_EXTRACTED RECORDS_
/-- PIN_RESET and SUPPLY_RESET return every register to its reset value but for what each keeps. After either reset the block is in DORMANT: every register outside the DEBUG and FUSEBANK pages holds its reset value except the bits that fuses hold and, after a pin reset, the boot log's head and failure counters, the thermal lock and its cause. Memories, queues, groups and sequencers are empty, the beat counter stands at 0.  The state is one whose registers have their canonical form, which every step keeps (CanonKept). What fuses hold, and that the beat counter restarts at 0, are readings of the model (log entries 3 and 24). (R63, 02_modes_power_boot.md, notes/assumptions/3.md, notes/assumptions/24.md) -/
def Obligations.ResetsClear : Prop :=
  ∀ (s : State), s.canon = true →
    (∃ t, exec .pinReset s = .next t ∧ t.mode = 0 ∧ t.beat = 0 ∧ t.gddr = [] ∧ t.croz = [] ∧ t.queues = [] ∧ t.groups = [] ∧ t.shadow = [] ∧
      t.boot.por = true ∧ t.boot.log = s.boot.log ∧
      ∀ a, a / 0x1000 ≠ pDebug.base / 0x1000 → a / 0x1000 ≠ pFusebank.base / 0x1000 →
        t.rdA a = (s.rdA a &&& pinMask a) ||| (regReset a &&& ~~~(pinMask a))) ∧
    (∃ t, exec .supplyReset s = .next t ∧ t.mode = 0 ∧ t.beat = 0 ∧ t.gddr = [] ∧ t.croz = [] ∧ t.queues = [] ∧ t.groups = [] ∧
      t.shadow = [] ∧ t.boot.por = true ∧ t.boot.logValid = false ∧ t.thermLock = false ∧
      ∀ a, a / 0x1000 ≠ pDebug.base / 0x1000 → a / 0x1000 ≠ pFusebank.base / 0x1000 →
        t.rdA a = (s.rdA a &&& supplyMask a) ||| (regReset a &&& ~~~(supplyMask a)))

/-- A mode request with the key starts a listed transition; a wrong key, an unlisted one or a busy sequencer refuses it. An admitted write of MODE_REQ or MODE_RESET with the key, for a transition that Table 2.2 lists and whose conditions hold, with none in progress, makes that transition the one in progress: BUSY is set, nothing else changes; from RUN the stop begins, limited by STOP_TIMEOUT. A write without the key, of a transition the table does not list, during another, or whose conditions fail is refused with its cause. MODE_REQ with TARGET HOLD enters HOLD at once. (R47, R48, R49, R50, R54, R56, R58, R65, 02_modes_power_boot.md) -/
def Obligations.ModeRequests : Prop :=
  ∀ (s : State) (path : Path), s.admits path pMode →
    (∀ c t, (c, t) ∈ Claims.requests path →
      (s.boot.target = none → modeListed s.mode t = true → s.modeCond t = true → s.mode ≠ 3 →
        exec c s = .next (s.setTarget (some t)) ∧ (s.setTarget (some t)).rdB pMode 0x100 14 = true ∧ (s.setTarget (some t)).mode = s.mode) ∧
      (s.boot.target ≠ none → exec c s = .next (s.modeRefuse 2 0x104)) ∧
      (s.boot.target = none → modeListed s.mode t = false → exec c s = .next (s.modeRefuse 1 0x104)) ∧
      (s.boot.target = none → modeListed s.mode t = true → s.modeCond t = false → exec c s = .next (s.modeRefuse 3 0x104))) ∧
    (s.mode = 3 → s.boot.target = none → s.modeCond 2 = true → s.rdF pMode 0x10C 23 0 ≠ 0 →
      ∃ t, exec (.modeReqReady path 0x4D44) s = .next t ∧ t.boot.target = some 2 ∧
        t.boot.stopAt = some (s.beat + 1000 * s.rdF pMode 0x10C 23 0) ∧ t.mode = 3) ∧
    (∀ key : BitVec 16, key ≠ 0x4D44 →
      exec (.modeReqRun path key) s = .next (s.modeRefuse 4 0x104) ∧ exec (.modeReqHold path key) s = .next (s.modeRefuse 4 0x104) ∧
      exec (.warmReset path key) s = .next (s.modeRefuse 4 0x110)) ∧
    (s.mode ≠ 0 → exec (.modeReqHold path 0x4D44) s = .next (s.enterHold 0)) ∧
    (s.mode = 0 → exec (.modeReqHold path 0x4D44) s = .next (s.modeRefuse 1 0x104)) ∧
    ((s.mode = 2 ∨ s.mode = 4 ∨ s.mode = 5) → s.thermLock = false → s.cal.burn = none → s.boot.target = none →
      exec (.warmReset path 0x4D44) s = .next (s.setTarget (some 6)))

_EXERCISE REQUIREMENTS_
Report how many lines in the data contain the word "thermLock", with no words besides the number.

_OUTPUT FOR THIS TASK_
2